A little demanding tone, but ok, I’ll oblige.

WARNING: THIS ONLY WORKS ON GM CARS! Don’t waste your time trying other cars unless you’re up to months of frustration figuring it out. It *may* work on others, but you WILL need to find out the can-bus to use, the can-bus entry point, and the commands to use and how to structure them.

Gather your materials

  • Smart Things (No link, I will detail in another post eventually why I am no longer recommending the platform. That’s what I have currently setup in my home, but not for much longer.

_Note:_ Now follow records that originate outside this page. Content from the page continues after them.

-- ==== Sys2Proof/Machine/Block.lean ====
section
/-! DEFINITION. CRC-32, and cells and blocks of a fabric link as bytes (R266, Tables 9.3 and 9.4). -/
namespace Sys2Proof.Machine

/-- One bit of the CRC-32 of IEEE 802.3, reflected. -/
def crcStep (c : Nat) : Nat := if c % 2 = 1 then (c / 2) ^^^ 0xEDB88320 else c / 2

/-- One byte of the CRC. -/
def crcByte (c : Nat) (b : Byte) : Nat :=
  (List.range 8).foldl (fun c _ => crcStep c) (c ^^^ b.toNat)

/-- CRC-32 (IEEE 802.3) of bytes. -/
def crc32 (l : List Byte) : Nat := (l.foldl crcByte 0xFFFFFFFF) ^^^ 0xFFFFFFFF

/-- A number as 0 or 1. -/
def ofB (b : Bool) : Nat := if b then 1 else 0

/-- The first `n` bytes of a list, zeros after its end. -/
def padTo (n : Nat) (l : List Byte) : List Byte := (l ++ zeros n).take n

/-- Header bytes 0 to 27 of a cell (Table 9.3). -/
def cellHeader (c : Cell) : List Byte :=
  natLe 1 (c.cls % 4 + 4 * ofB c.poison + 8 * ofB c.late + 16 * c.kind) ++ natLe 1 c.ttl ++ natLe 2 c.dst ++ natLe 2 c.src ++ natLe 2 c.pid ++
    natLe 1 (c.dcore % 16 + 16 * c.score) ++ natLe 1 (c.win % 64 + 64 * (c.vc % 2)) ++ natLe 1 (c.slot % 64) ++ natLe 1 (c.divl % 8) ++
    natLe 2 c.gen ++ natLe 2 c.ofs ++ natLe 2 c.tk ++ natLe 1 c.status ++ zeros 1 ++ natLe 4 (c.line % 2 ^ 30 + 2 ^ 30 * (c.half % 2)) ++
    natLe 4 c.tag

/-- Header and payload of a cell. -/
def cellBytes (c : Cell) : List Byte := cellHeader c ++ natLe 4 (crc32 (cellHeader c)) ++ padTo 256 c.payload

/-- The cell in the first 288 bytes of a block. -/
def readCell (b : List Byte) : Cell :=
  let k := leAt b 0 1
  let d := leAt b 8 1
  let w := leAt b 9 1
  let l := leAt b 20 4
  { cls := k % 4, poison := bit k 2, late := bit k 3, kind := k / 16, ttl := leAt b 1 1, dst := leAt b 2 2, src := leAt b 4 2, pid := leAt b 6 2,
    dcore := d % 16, score := d / 16, win := w % 64, vc := bits w 6 1, slot := leAt b 10 1 % 64, divl := leAt b 11 1 % 8, gen := leAt b 12 2,
    ofs := leAt b 14 2, tk := leAt b 16 2, status := leAt b 18 1, line := l % 2 ^ 30, half := bits l 30 1, tag := leAt b 24 4,
    payload := (b.drop 32).take 256 }

/-- Trailer bytes 0 to 27 of a block (Table 9.4). -/
def trailer (x : TxBlock) : List Byte :=
  let h := match x.cell with
    | some (q, rep, c) => natLe 4 (crc32 (padTo 256 c.payload)) ++ natLe 2 q ++ natLe 2 x.ack ++ natLe 1 (1 + 2 * ofB rep + 4 * ofB x.nak)
    | none => zeros 6 ++ natLe 2 x.ack ++ natLe 1 (4 * ofB x.nak)
  h ++ zeros 1 ++ (List.range 6).flatMap (fun i => natLe 2 (nth 0 x.credits i)) ++ zeros 6

/-- The 320 bytes of a block: a cell, or an idle block whose header and payload are zero, and the trailer (R266). -/
def blockBytes (x : TxBlock) : List Byte :=
  (match x.cell with | some r => cellBytes r.2.2 | none => zeros 288) ++ trailer x ++ natLe 4 (crc32 (trailer x))

/-- What the receiver finds in a block after FEC: nothing wrong, an uncorrectable codeword, or a failing payload, trailer or
header check. -/
inductive BlockErr where
  | clean | uncorrectable | pcrc | tcrc | hcrc
  deriving DecidableEq, Repr

/-- A received block: the error found; the symbols corrected on the lanes of a codeword that ends; and the fields of the trailer with the
cell, unless the block is idle. -/
structure RxBlock where
  err : BlockErr
  cw : Option (List Nat)
  ack : Nat
  nak : Bool
  credits : List Nat
  cell : Option (Nat × Bool × Cell)
  deriving DecidableEq, Repr

/-- The error of a block: the codeword, the trailer's CRC, and in a cell those of the payload and the header. -/
def errOf (x : BlockIn) : BlockErr :=
  let b := x.raw
  if x.bad then .uncorrectable
  else if crc32 ((b.drop 288).take 28) ≠ leAt b 316 4 then .tcrc
  else if !bit (leAt b 296 1) 0 then .clean
  else if crc32 ((b.drop 32).take 256) ≠ leAt b 288 4 then .pcrc
  else if crc32 (b.take 28) ≠ leAt b 28 4 then .hcrc
  else .clean

/-- A block as the receiver reads it. -/
def readBlock (x : BlockIn) : RxBlock :=
  let b := x.raw
  let v := leAt b 296 1
  { err := errOf x, cw := x.cw, ack := leAt b 294 2, nak := bit v 2, credits := (List.range 6).map fun i => leAt b (298 + 2 * i) 2
    cell := if bit v 0 then some (leAt b 292 2, bit v 1, readCell b) else none }

end Sys2Proof.Machine
end

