/-- CAL_CMD_DONE: the command in progress ends. DESIGN CHOICE (log entry 64): the writes of R129 follow OP = FULL only, and not OP = ARRAY,
which measures one array. -/
def execCalCmdDone (c : CoreIx) (s : State) : Host.Outcome State Fault Refusal :=
  match (core s c).calCmd with
  | none => .next s
  | some k =>
    .next (catchUp c s |> runCal c k |> setB (F.CAL_STATUS_CMD_BUSY c) false
      |> updCore c (fun q => { q with calCmd := none }) |> when (k.arr.isNone && k.target) (afterFull c))

/-- CAL_INTERP_ENABLE: a write that changes INTERP from 0 to 1. -/
def execCalInterpEnable (c : CoreIx) (s : State) : Host.Outcome State Fault Refusal :=
  .next (ifUp c (fun s => if flag s (F.CAL_CTL_INTERP c) then s else trigger c (setB (F.CAL_CTL_INTERP c) true s)) s)

/-! ### Tracking and drift monitor (R132, R138) -/

/-- Correction from the reference column (R132, SRC = 0). -/
def trackRef (c n : Nat) (k : CalSums) (s : State) : State :=
  let d := drawFree s
  let r := if k.sumRef = 0 then Config.convError d.1 else rneQ (1600 * (k.sumExp - 32 * k.sumRef)) (32 * k.sumRef)
  putCorr c n r (corrOfs s c n) d.2

/-- Correction from the statistics (R132, SRC = 1), with g = P / Q and sums in 1/8 LSB. -/
def trackSignal (c n : Nat) (k : CalSums) (s : State) : State :=
  let p := k.n * k.sED - k.sE * k.sD
  let q := k.n * k.sEE - k.sE * k.sE
  let d := drawFree s
  let r := if q = 0 || q + p = 0 then Config.convError d.1 else rneQ (-1600 * p) (q + p)
  let o := if q = 0 then Config.convError (d.1 + 1) else rneQ (-(q * k.sD - p * k.sE)) (q * k.n)
  updSums c n (fun k => { CalSums.zero with nRef := k.nRef, sumRef := k.sumRef, sumExp := k.sumExp })
    (putCorr c n (corrRef s c n + clipInt 8 r) (corrOfs s c n + clipInt 4 o) { d.2 with free := d.2.free + 1 })

/-- D of an array in 1/16 LSB, and whether it exceeds the limit (R138). -/
def driftD (s : State) (c : Nat) (k : CalSums) : Nat × Bool :=
  let a := (k.sumExp - 32 * k.sumRef).natAbs
  let e := k.sumExp.natAbs
  if e = 0 then
    let v := min (Config.openQuotient (2032 * a : Nat)).natAbs 0xFFF
    (v, decide (actv s (F.CAL_DMON_LIM_LIMIT c) < v))
  else (min (rneDiv (2032 * a : Nat) e).natAbs 0xFFF, decide (actv s (F.CAL_DMON_LIM_LIMIT c) * e < 2032 * a))

/-- The drift monitor on one array (R138). -/
def monitor (c n : Nat) (k : CalSums) (s : State) : State :=
  let d := driftD s c k
  let s1 := set (F.CAL_CORR_D_LAST c n) d.1 s
  let was := getBit s1 (F.CAL_RESTEEP_REQ c (n / 32)) (n % 32)
  let s2 := if d.2 then
      raise { src := 0x16, dom := c, node := c, addr := n }
        (when (!was) (bump (F.CAL_RESTEEP_REQ_CNT c)) (hwSet (F.CAL_RESTEEP_REQ c (n / 32)) (n % 32) s1))
    else s1
  updSums c n (fun k => { k with nRef := 0, sumRef := 0, sumExp := 0 }) s2

/-- The largest D of a period with its array. DESIGN CHOICE (log entry 64): arrays are ranked by D as it is written to D_LAST, the lower
array on a tie. -/
def worstOf (s : State) (c : Nat) (l : List (Nat × CalSums)) : Option (Nat × Nat) :=
  l.foldl (fun b p =>
    let d := (driftD s c p.2).1
    match b with
    | none => some (p.1, d)
    | some q => if q.2 < d then some (p.1, d) else b) none

/-- The end of a monitor period (R132, R138). DESIGN CHOICE (log entry 64): an array with no sample at all is not evaluated, also with
REF_MIN = 0 or MIN_N = 0; CAL_DMON_WORST keeps its value when no array has enough samples. -/
def periodEnd (c p : Nat) (s : State) : State :=
  let all := (core s c).sums
  let enough := all.filter fun x => decide (actv s (F.CAL_DMON_LIM_REF_MIN c) ≤ x.2.nRef) && x.2.nRef != 0
  let sig := all.filter fun x => decide (actv s (F.CAL_STAT_MIN_MIN_N c) ≤ x.2.n) && x.2.n != 0
  let s1 := if !actB s (F.CAL_CTL_TRACK_EN c) then s
    else if actB s (F.CAL_SRC_SRC c) then each sig (fun x => trackSignal c x.1 x.2) s
    else each enough (fun x => trackRef c x.1 x.2) s
  let s2 := if !actB s (F.CAL_CTL_DMON_EN c) then s1
    else
      let w := match worstOf s c enough with
        | some b => set (F.CAL_DMON_WORST_D c) b.2 (set (F.CAL_DMON_WORST_ARRAY c) b.1 s1)
        | none => s1
      set (F.CAL_DMON_NUM_NUM c) p (each enough (fun x => monitor c x.1 x.2) w)
  trigger c s2

/-- CAL_MONITOR_PERIOD_END: at the boundary that ends a monitor period (R138). -/
def execCalMonitorPeriodEnd (c : CoreIx) (s : State) : Host.Outcome State Fault Refusal :=
  let len := 2 ^ get s (F.CAL_CTL_DMON_LOG2 c)
  let k := get s F.TB_TICK_NUM_K
  if !coreUp s c || !flag s F.TB_STAT_TICK_ON || k % len ≠ 0 || k = 0 then .next s
  else .next (periodEnd c (k / len - 1) s)

/-! ### Store window (R140) -/

/-- SET_PAGE of an agent. -/
def calPage (s : State) (a : Agent) (c : Nat) : Nat :=
  let f := F.CAL_SET_PAGE_PAGE c
  match a with | .host => get s f | .mgmt => SMap.get f.reset s.regsM f.key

Summed up, it’s unreliable.)
  • Raspberry Pi Model A+
  • Raspberry Pi Model A+ Case (The one I have is no longer made, you’re on your own here.)
  • Sandisk SD Card
  • Bluetooth/Wifi Dongle
  • OBDLink MX Bluetooth
  • Car Adapter
  • A random generic USB hub, USB Keyboard/Mouse, HDMI Cable, MicroUSB wall adaptor, android tablet or phone. All of this is needed JUST for setup. If you are seriously reading this right now, setting this all up, I guarantee you have all of these things already.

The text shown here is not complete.